> What needs to be done
Filter the records below and copy every line containing the word "with".

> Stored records
@[simp] theorem State.authCmd_base (s : State) (d : Drive) (dst : Half) :
    (State.authCmd s d dst).2.base = s.base := by
  unfold State.authCmd
  simp

@[simp] theorem State.writeAuthCmd_base (s : State) (v : Word) :
    (State.writeAuthCmd s v).2.base = s.base := by
  unfold State.writeAuthCmd
  simp

@[simp] theorem State.authRelease_base (s : State) (d : Drive) :
    (State.authRelease s d).base = s.base := by
  unfold State.authRelease
  simp

@[simp] theorem State.dropClaim_base (s : State) (h : Half) (d : Drive) :
    (State.dropClaim s h d).base = s.base := by
  unfold State.dropClaim
  simp

@[simp] theorem State.dropClaims_base (s : State) (h : Half) :
    (State.dropClaims s h).base = s.base := by
  unfold State.dropClaims
  simp

@[simp] theorem State.sramPut_base (s : State) (off : Nat) (bs : List Byte) :
    (State.sramPut s off bs).base = s.base := by
  unfold State.sramPut
  simp

@[simp] theorem State.sramRead_base (s : State) (off : Nat) :
    (State.sramRead s off).2.2.base = s.base := by
  unfold State.sramRead
  (repeat' split) <;> simp

@[simp] theorem State.ringPut_base (s : State) (base size p : Nat) (xs : List Byte) :
    (State.ringPut s base size p xs).base = s.base := by
  fun_induction State.ringPut s base size p xs <;> simp_all

@[simp] theorem State.ringPut_que (s : State) (base size p : Nat) (xs : List Byte) :
    (State.ringPut s base size p xs).que = s.que := by
  fun_induction State.ringPut s base size p xs <;> simp_all [State.sramPut]

theorem State.setQ_base (s : State) (i : Fin 64) (q : Queue) (h : q.miss = (s.que.q[i]).miss) :
    (State.setQ s i q).base = s.base := State.que_base s i q s.que.offers h

@[simp] theorem State.ringCfg_base (s : State) :
    (State.ringCfg s).base = s.base := by
  unfold State.ringCfg
  simp

@[simp] theorem State.descWrite_base (s : State) (i : Fin 64) : (State.descWrite s i).base = s.base :=
  State.setQ_base s i _ rfl

@[simp] theorem State.descRead_base (s : State) (i : Fin 64) : (State.descRead s i).base = s.base := by
  unfold State.descRead
  split
  · rfl
  · simp
  · dsimp only
    refine (State.setQ_base _ _ _ ?_).trans (by simp)
    rfl

theorem State.descRead_rings (s : State) (i : Fin 64) : s.SameRings (s.descRead i) := by
  unfold State.descRead
  split
  · exact State.SameRings.refl s
  · exact State.checkerErr_rings s .que 1 false
  · refine (State.checkerErr_rings s .que 1 true).trans ?_
    exact State.setQ_rings _ i _ rfl

theorem State.ringWrite_base (s : State) (i : Fin 64) (x : Staged) (rest : List Staged)
    (h : (s.que.q[i]).staged.length = rest.length + 1) : (State.ringWrite s i x rest).base = s.base := by
  unfold State.ringWrite
  dsimp only
  split
  · rw [State.fabReport_base]
    refine State.setQ_base s i _ ?_
    simp only [Queue.miss, Queue.held, Queue.dropOne, h]
    omega
  rw [State.descWrite_base, State.setQ_base, State.ringPut_base]
  rw [State.ringPut_que]
  simp only [Queue.miss, Queue.held, h, List.length_append, List.length_singleton]; omega

@[simp] theorem State.judgeStall_base (s : State) : (State.judgeStall s).base = s.base := by
  have h (b : Bool) (n : Nat) : State.base { s with que := { s.que with stalled := b, stallQ := n } } = s.base := rfl
  have h' (b : Bool) : State.base { s with que := { s.que with stalled := b } } = s.base := rfl
  unfold State.judgeStall
  split
  · dsimp only
    split <;> simp only [State.cond_base, h]
  · simp only [State.cond_base, h']

/-- A flush moves every record held to the drops (R411). -/
@[simp] theorem State.flush_base (s : State) (i : Fin 64) : (State.flush s i).base = s.base := by
  have h (q : Queue) (hn : q.nseq = (s.que.q[i]).nseq) (hd : q.deliv = (s.que.q[i]).deliv) (hr : q.ring = [])
      (hs : q.staged = []) (hp : q.drop = ((s.que.q[i]).drop + (s.que.q[i]).held) % 2 ^ 32) : q.miss = (s.que.q[i]).miss := by
    simp only [Queue.miss, Queue.held, hn, hd, hr, hs, hp, List.length_nil]
    omega
  unfold State.flush
  extract_lets q n base size q1 s1 s2
  have h1 : s1.base = s.base := State.setQ_base s i q1 (h q1 rfl rfl rfl rfl rfl)
  have hq : s1.que.q[i] = q1 := by simp [s1, State.setQ, vset]
  have h2 : s2.base = s.base := by
    simp only [s2]
    split
    · refine (State.setQ_base s1 i _ ?_).trans h1
      rw [hq]
      rfl
    · exact h1
  rw [State.judgeStall_base, State.settle_base, State.descWrite_base, State.ringCfg_base, h2]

> Output for this exercise
  have h (b : Bool) (n : Nat) : State.base { s with que := { s.que with stalled := b, stallQ := n } } = s.base := rfl
  have h' (b : Bool) : State.base { s with que := { s.que with stalled := b } } = s.base := rfl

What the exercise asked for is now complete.